Я до сих пор помню страсть его поцелуя со вкусом своего возбуждения. И все это рвет мою душу, изливаясь ядом в мои вены. Терзает кровоточащую рану снова и снова. Отравляет и заставляет мучиться, проходя заново собственные круги ада, пропитанные своей похотью и вожделением по его телу.
Мне хочется его остановить, извиниться за свое поведение, попытаться поговорить, дать себе снова право на прощение.
На нас смотрят его друзья и моя мама, я чувствую это кожей и ничего не могу с собой поделать. Мы же взрослые свободные люди. Почему так хреново — то на душе от осознания того, что между нами пропасть в восемь лет и множество запретов?
— Кирилл, как ты себя чувствуешь? — мне совершенно не хочется выглядеть в его глазах бесчувственной сукой, не знающей хоть толику сочувствия.

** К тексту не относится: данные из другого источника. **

-- ==== Sys2Proof/Laws/Engine.lean ====
section
/-! SUPPORT. The parts of an engine element in its tile's scratchpad: places, reads, writes, and the entry after it. -/

namespace Sys2Proof.Machine

/-! Running the element monad. -/

theorem EngM.run_bind {α β : Type} (x : EngM α) (g : α → EngM β) (r : Run) :
    (x >>= g) r = match x r with
      | .ok (a, r1) => g a r1
      | .error h => .error h := by
  show (StateT.bind x g) r = _
  unfold StateT.bind
  cases h : x r with
  | error e => rfl
  | ok p => rfl

theorem EngM.bind_ok {α β : Type} {x : EngM α} {g : α → EngM β} {r r1 : Run} {a : α} (h : x r = .ok (a, r1)) :
    (x >>= g) r = g a r1 := by rw [EngM.run_bind, h]

theorem EngM.get_ok (r : Run) : (get : EngM Run) r = .ok (r, r) := rfl
theorem EngM.pure_ok {α : Type} (a : α) (r : Run) : (pure a : EngM α) r = .ok (a, r) := rfl
theorem EngM.set_ok (r1 r : Run) : (set r1 : EngM PUnit) r = .ok (⟨⟩, r1) := rfl
theorem EngM.modify_ok (g : Run → Run) (r : Run) : (modify g : EngM PUnit) r = .ok (⟨⟩, g r) := rfl

/-! Operands in the tile's own scratchpad or accumulator. -/

theorem unitOf_le (ty : Nat) : unitOf ty ≤ 8 := by unfold unitOf; split_ifs <;> omega
theorem unitOf_pos (ty : Nat) : 0 < unitOf ty := by unfold unitOf; split_ifs <;> omega

theorem addrOf_plain {f : Block} {o : Nat} (hd : ndimOf f = 0) (h29 : fld f 29 = 0) (h : fld f (10 + 4 * o) < 2 ^ 64) (i : List Nat)
    (t : Tl) : addrOf f o i t = fld f (10 + 4 * o) := by
  have hb : fbits f 29 (16 * o) 16 = 0 := by simp [fbits, h29, bits]
  unfold addrOf addrAs baseOf
  rw [hd, hb]
  simp [wrap64, sx]; omega

theorem swizzle_none (sp a : Nat) : swizzle 0 sp a = a := by unfold swizzle; rw [if_neg]; omega

/-- An element at byte a of a tile's own space: its location. -/
def ownLoc (v : Site) (sp a : Nat) : Nat := if sp = 0 then spadLoc v.c v.t a else accLoc v.c v.t a

/-- The bytes a space of the tile's own has. -/
def ownSize (sp : Nat) : Nat := if sp = 0 then 0xc0000 else 0x40000

theorem ownLoc_add (v : Site) (sp a i : Nat) : ownLoc v sp a + i = ownLoc v sp (a + i) := by
  unfold ownLoc; split <;> exact Nat.add_assoc _ _ _

/-- The bytes of a tile's own space that an element at address x takes fit in it. -/
def Fits8 (sp ty x n : Nat) : Prop := (if ty = 5 then x / 2 else x) + n ≤ ownSize sp

theorem place_own {v : Site} {o ty sp x : Nat} {rd wr : Bool} {r : Run} (h0 : spaceOf r.b.f o = sp) (hs : sp = 0 ∨ sp = 2)
    (h1 : swzOf r.b.f o = 0) (h3 : Fits8 sp ty x (unitOf ty)) (hf : r.feed = none) :
    place v o ty x rd wr r = .ok ((.loc (ownLoc v sp (if ty = 5 then x / 2 else x)) sp, x % 2), r) := by
  have hp := unitOf_pos ty
  unfold Fits8 at h3
  generalize hy : (if ty = 5 then x / 2 else x) = y at h3
  have hi : inspaceEng r.s v.c sp y (unitOf ty) = true := by
    obtain rfl | rfl := hs <;> simp only [ownSize, if_true, show ¬(2 = 0) by omega, if_false] at h3 <;> unfold inspaceEng <;> simp <;> omega
  have ht : engineTgt r.s v sp y = .loc (ownLoc v sp y) sp := by
    obtain rfl | rfl := hs <;> simp only [ownSize, if_true, show ¬(2 = 0) by omega, if_false] at h3 <;> unfold engineTgt ownLoc
    · simp only [if_true]; rw [Nat.mod_eq_of_lt (by omega)]
    · simp only [show ¬(2 = 0) by omega, if_false, if_true]; rw [Nat.mod_eq_of_lt (by omega)]
  unfold place
  rw [EngM.bind_ok (EngM.get_ok r)]
  simp only [h0, h1, hy, swizzle_none, elemBytes, hi, Bool.not_true, Bool.and_false, ht, hf, Option.isSome_none, Bool.false_eq_true, if_false]
  generalize ownLoc v sp y = a
  rfl

/-- The byte of a place. -/
def byteOf (ty l : Nat) : Nat := if ty = 5 then l / 2 else l

/-- An element at a place of its tile's own, in one form for both spaces. -/
theorem At.own {v : Site} {f : Block} {o a l n : Nat} (h : At v f o a l n) :
    (spaceOf f o = 0 ∨ spaceOf f o = 2) ∧ Fits8 (spaceOf f o) (tyOf f o) a n ∧
      byteOf (tyOf f o) l = ownLoc v (spaceOf f o) (if tyOf f o = 5 then a / 2 else a) ∧ (tyOf f o = 5 → l % 2 = a % 2) := by
  obtain ⟨-, ⟨h0, hx, hn⟩ | ⟨h0, hx, hn⟩⟩ := h
  · refine ⟨.inl h0, by rw [h0]; exact hn, ?_, ?_⟩ <;> by_cases h5 : tyOf f o = 5 <;>
      simp only [h5, if_true, if_false] at hx ⊢ <;> (rw [hx]; simp [byteOf, ownLoc, h0, h5]; try omega)
  · refine ⟨.inr h0, by rw [h0]; exact hn, ?_, ?_⟩ <;> by_cases h5 : tyOf f o = 5 <;>
      simp only [h5, if_true, if_false] at hx ⊢ <;> (rw [hx]; simp [byteOf, ownLoc, h0, h5]; try omega)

— Спасибо, что спросила. Больше такого не повторится.
Он уходит, а я так и замираю с двумя стаканчиками кофе в своих руках. Перед глазами все плывет, дышать становится все тяжелее, а конечности, словно, парализовало.

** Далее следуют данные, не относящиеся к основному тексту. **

/-- The elements of a row, each as its step performs it. -/
theorem InRow.steps {s : State} {v : Site} {b : Entry} {n : Nat} {step : Nat → EngM Unit} {w : RowState → Nat → RowState}
    (h : ∀ j q r, j < n → InRow s v b j q r → ∃ r1, step j r = .ok (⟨⟩, r1) ∧ Went r r1 (w q j)) :
    ∀ (k j : Nat) (q : RowState) (r : Run), j + k = n → InRow s v b j q r →
      ∃ r1, runSteps step 1 n k j r = (r1, none) ∧ InRow s v b n ((List.range k).foldl (fun a i => w a (j + i)) q) r1
  | 0, j, q, r, hj, hr => ⟨r, by unfold runSteps; rfl, by
      have e : j = n := by omega
      subst e; exact hr⟩
  | k + 1, j, q, r, hj, hr => by
    obtain ⟨r1, h1, h2⟩ := h j q r (by omega) hr
    have hn := h2.count
    have hm : max 1 (min 1 (n - j)) = 1 := by omega
    obtain ⟨r2, h3, h4⟩ := InRow.steps h k (j + 1) (w q j) { r1 with b := { r1.b with n := r.b.n + 1 } } (by omega) (hr.next h2)
    refine ⟨r2, ?_, ?_⟩
    · unfold runSteps
      rw [if_neg (by omega), show (step j).run r = .ok (⟨⟩, r1) from h1]
      simp only [hm, hn]
      exact h3
    · have e : (fun a i => w a (j + (i + 1))) = fun a i => w a (j + 1 + i) := by funext a i; rw [show j + (i + 1) = j + 1 + i by omega]
      rw [List.range_succ_eq_map, List.foldl_cons, List.foldl_map]
      simp only [Nat.add_zero, Nat.succ_eq_add_one, e]
      exact h4

/-- An operator performs a row of its nest when its step performs each element. -/
theorem performsNest_of {i : Cl → Tl → Instr} {op : Nat} {p : NestOp} {step : Site → Nat → EngM Unit} {ticks : State → Site → Entry → Nat}
    (hi : ∀ c t s, exec (i c t) s = operator op (vectorOp step ticks) c t .v s)
    (h : ∀ (s : State) (v : Site) (b : Entry) (n j : Nat) (x : Nat → List Nat → Nat) (q : RowState) (r : Run), v.e = .v → NestRow s v b op n →
      (∀ o ∈ p.used b.f b.n n, Placed s v b.f o.1 o.2 (x o.1 o.2)) → j < n → InRow s v b j q r →
      ∃ r1, step v j r = .ok (⟨⟩, r1) ∧
        Went r r1 (q.write b.f j (x 0 (indexOf b.f (b.n + j))) (p.elem v b.f (s.tile v.c v.t) q.mem b.n j x))) :
    PerformsNest i op p := by
  intro s c t b n x v hrow hx
  have hpos := hrow.some
  let w (a : RowState) (j : Nat) : RowState := a.write b.f j (x 0 (indexOf b.f (b.n + j))) (p.elem v b.f (s.tile v.c v.t) a.mem b.n j x)
  have h0 : InRow s v b 0 ⟨s.byte, b.lanes⟩ ⟨s, b, 0, [], [], none⟩ := ⟨rfl, rfl, hrow.form, rfl, rfl, rfl, rfl, rfl, rfl⟩
  obtain ⟨r1, h1, h2⟩ := InRow.steps (w := w) (fun j q r hj hr => h s v b n j x q r rfl hrow hx hj hr) n 0 _ _ (by omega) h0
  simp only [Nat.zero_add] at h2
  have hrun : ((s.tile c t).queue .v).runner = some b := hrow.runner
  have hphase : b.phase = .running := by
    have e := hrun; unfold Queue.runner at e
    have e2 := List.find?_some e; simpa using e2
  have hguard : ¬(b.fault.isSome = true ∨ tickOf s.cycle + 1 < b.ready ∨ rowClear s v b = false) := by
    have hc : rowClear s v b = true := by unfold rowClear; dsimp only; rw [hrow.landed]; rfl
    rw [hrow.free, hc]; have := hrow.due; simp; omega
  have hcut : (Option.isSome (none : Option Halt) || b.cutRow) = false := by rw [hrow.whole]; rfl
  have hcopy (b1 : Entry) (z : State) : copyReads b b1 z = z := by unfold copyReads; rw [hrow.noAudit]
  have hraise (z : State) (b1 : Entry) : raiseWb z v b1 = z := by unfold raiseWb; rw [if_neg]; rintro ⟨e, -⟩; cases e
  have hb1 : r1.b.cutRow = false := by have e := congrArg Entry.cutRow h2.entry; dsimp only at e; rw [e]; exact hrow.whole
  have hp1 : r1.b.phase = .running := by have e := congrArg Entry.phase h2.entry; dsimp only at e; rw [e]; exact hphase
  have hs1 : r1.b.seq = b.seq := by have e := congrArg Entry.seq h2.entry; dsimp only at e; exact e
  let s1 := keepOld s v b.f r1.s
  obtain ⟨b2, hb2, hu⟩ : ∃ b2 : Entry, (b2.seq = b.seq ∧ b2.n = b.n + n ∧ b2.lanes = r1.b.lanes ∧ b2.f = b.f ∧
      (b2.phase = .ending ↔ b.n + n = totalOf b.f)) ∧ exec (i c t) s = .next (putEntry s1 v b2) := by
    have hexec : exec (i c t) s = .next (runRow s v (vectorOp step ticks) b) := by
      rw [hi]; unfold operator; rw [hrun]; simp only [hrow.code, if_true]; rfl
    rw [hexec]
    have e1 : b.n % max 1 (extOf b.f 0) = 0 := by rw [hrow.row, show max 1 n = n by omega]; exact hrow.start
    have e3 : runSteps ((vectorOp step ticks).step v) ((vectorOp step ticks).grain b.f) (extOf b.f 0)
        (if (vectorOp step ticks).whole = true then extOf b.f 0 else 1) (b.n % max 1 (extOf b.f 0)) ⟨s, b, 0, [], [], none⟩ = (r1, none) := by
      rw [e1, hrow.row]; exact h1
    have hg2 : ¬(b.fault.isSome = true ∨ tickOf s.cycle + 1 < b.ready ∨ (vectorOp step ticks).clear s v b = false) := hguard
    generalize vectorOp step ticks = body at e3 hg2
    unfold runRow
    rw [if_neg hg2]
    simp only [e3, hcut, Bool.false_eq_true, if_false, h2.wrote, h2.hot, clearPoison, countBytes, List.isEmpty_nil, if_true,
      hcopy, hraise, hb1, false_and, or_false]
    by_cases hl : totalOf b.f ≤ r1.b.n
    · simp only [hl, if_true]
      refine ⟨_, ?_, rfl⟩
      have e4 : b.n + n = totalOf b.f := by have a1 := hrow.inside; have a2 := h2.at_; omega
      exact ⟨hs1, h2.at_, rfl, by have e := congrArg Entry.f h2.entry; exact e, by simp [e4]⟩
    · simp only [hl, if_false]
      refine ⟨_, ?_, rfl⟩
      have e4 : b.n + n ≠ totalOf b.f := by have a2 := h2.at_; omega
      exact ⟨hs1, h2.at_, rfl, by have e := congrArg Entry.f h2.entry; exact e, by
        constructor
        · intro e; exact absurd (hp1.symm.trans e) (by decide)
        · intro e; exact absurd e e4⟩
  refine ⟨_, hu, ?_⟩
  obtain ⟨f1, f2, f3, f4, f5⟩ := hb2
  have hk := keepOld_kept s v b.f r1.s
  have hcore : ∀ c', r1.s.core c' = s.core c' := fun c' => h2.core c'
  have hkq : (s1.tile v.c v.t).queues = (s.tile v.c v.t).queues := by
    have e := congrArg Tile.queues hk.tile; dsimp only at e
    rw [show s1 = keepOld s v b.f r1.s from rfl, e]; unfold State.tile; rw [hcore]
  refine ⟨?_, ?_, ?_, ?_, ?_, ?_, ?_, ?_, ?_⟩
  · intro y
    have e := congrArg State.mem hk.rest
    dsimp only at e
    show memGet s1.mem y = _
    rw [show s1.mem = r1.s.mem from e]
    exact congrFun h2.bytes y
  · intro z hz hzs
    rw [putEntry_entries] at hz
    obtain ⟨z0, -, e⟩ := List.mem_map.1 hz
    by_cases hs : z0.seq = b2.seq
    · rw [if_pos hs] at e; subst e; exact ⟨f2, f3.trans h2.lanes, f4, f5⟩
    · rw [if_neg hs] at e; subst e; exact absurd (hzs.trans f1.symm) hs
  · rw [putEntry_entries]
    unfold Tile.queue; rw [hkq]
    generalize ((s.tile v.c v.t).queues.get (Fin.ofNat 4 v.e.code)).entries = l
    induction l with
    | nil => rfl
    | cons z l ih =>
      have g1 : decide (b2.seq ≠ b.seq) = false := by simp [f1]
      by_cases hz : z.seq = b.seq
      · have g2 : decide (z.seq ≠ b.seq) = false := by simp [hz]
        rw [List.map_cons, if_pos (hz.trans f1.symm), List.filter_cons_of_neg (by rw [g1]; decide), List.filter_cons_of_neg (by rw [g2]; decide), ih]
      · have g2 : decide (z.seq ≠ b.seq) = true := by simp [hz]
        rw [List.map_cons, if_neg (fun e => hz (e.trans f1)), List.filter_cons_of_pos (by rw [g2]), List.filter_cons_of_pos (by rw [g2]), ih]
  · intro e he
    unfold putEntry; rw [modTile_tile]
    have hne : (Fin.ofNat 4 e.code) ≠ (⟨v.e.code % 4, Nat.mod_lt _ (by decide)⟩ : Fin 4) := by
      revert he; cases e <;> cases v.e <;> decide
    simp only [Tile.setQueue, Tile.queue]
    rw [hkq]
    exact Vector.get_set_other _ _ hne
  · have e1 := putEntry_tile s1 v b2 (s.tile v.c v.t).queues (s1.tile v.c v.t).rings
    have e2 := congrArg (fun y : Tile => { y with accOld := (s.tile v.c v.t).accOld }) hk.tile
    have e3 : r1.s.tile v.c v.t = s.tile v.c v.t := by unfold State.tile; rw [hcore]
    unfold putEntry; rw [modTile_tile]
    rw [e3] at e2
    have e4 := congrArg (fun y : Tile => { y with queues := (s.tile v.c v.t).queues }) e2
    exact e4
  · intro t' ht'
    rw [show putEntry s1 v b2 = _ from rfl]
    unfold putEntry
    rw [modTile_tiles _ _ _ _ _ ht', hk.tiles t' ht']; unfold State.tile; rw [hcore]
  · have e1 := modTile_core s1 v.c v.t fun y => y.setQueue v.e { y.queue v.e with entries := (y.queue v.e).entries.map fun z => if z.seq = b2.seq then b2 else z }
    have e2 := congrArg (fun z : Core => { z with tiles := (s.core v.c).tiles }) e1
    have e3 := congrArg (fun z : Core => { z with tiles := (s.core v.c).tiles }) hk.core
    rw [hcore] at e3
    exact e2.trans e3
  · intro c' hc'
    unfold putEntry; rw [modTile_other _ _ _ _ _ hc', hk.cores c' hc', hcore]
  · have e1 := congrArg (fun z : State => { z with mem := s.mem, cores := s.cores }) hk.rest
    have e2 := congrArg (fun z : State => { z with cores := s.cores }) h2.rest
    exact e1.trans e2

— Ева… что с тобой? — тихо спрашивает мама. — Этот мальчик не просто так к тебе подошёл, да? — ее голос, словно тихий шелест листьев, царапает мои слуховые рецепторы, не способные в данный момент выстраивать новые словесные цепочки для восприятия.
— Глупости не говори, кажется, сеанс начался, — отвечаю отрешенно, возможно и с большим опозданием на поставленный вопрос.
— Ну-ну. Дома поговорим.
Два с половиной часа в кинозале, а потом время, потраченное на возвращение в съёмную квартиру, называемое теперь моим «временным домом», стали для меня спасением от собственного внутриличностного самокопания и самоедства. Мысли в моей голове немного прояснились и я смогла настроится на нелегкий разговор с матерью. Она, вряд ли забудет о «его» существовании.
Мама садится напротив меня, медленно размешивая в своей чашке сахар. Она боится начать разговор, да и я сама боюсь. Но чего? Осуждения с ее стороны будет сполна, так чего уж сожалеть о содеянном, когда твой возраст перевалил на четвертый десяток.
— Да, я с ним спала, — первая нарушаю гнетущее молчание. Мой голос эхом отскакивает от полупустых стен, вибрируя над нашим столом, создавая эпицентр неминуемого «взрыва».
— Ну и дура… — опустив глаза в чашку, бормочет себе под нос. — Что люди — то подумают?
— Однозначно, что я сошла с ума, — шумно выдыхаю. — Ты права, я дефектная, поэтому решила сбежать от своих проблем, чтобы начать все сначала в другом городе. Увы, и тут облажалась.
— Родители этого мальчишки… они в курсе? — безжизненным тоном парирует она.
— Ему двадцать два, — откидываюсь на спинку стула, разглядывая узор на скатерти. — Согласие родителей нам не понадобилось.
— Ты знала, что он твой студент, когда вы… прости Господи, сношались?! — ее лицо неприязненно кривится, а губы начинают слегка дрожать.
— Знала.
Резко смахнув мою чашку с чаем на пол, она нависает надо мной, чувствуя мою слабость и подавленность. В ее глазах отчетливо отражается весь «ужас» того, что я себе представляла, когда думала о «нас», как о чем-то большем в своей жизни.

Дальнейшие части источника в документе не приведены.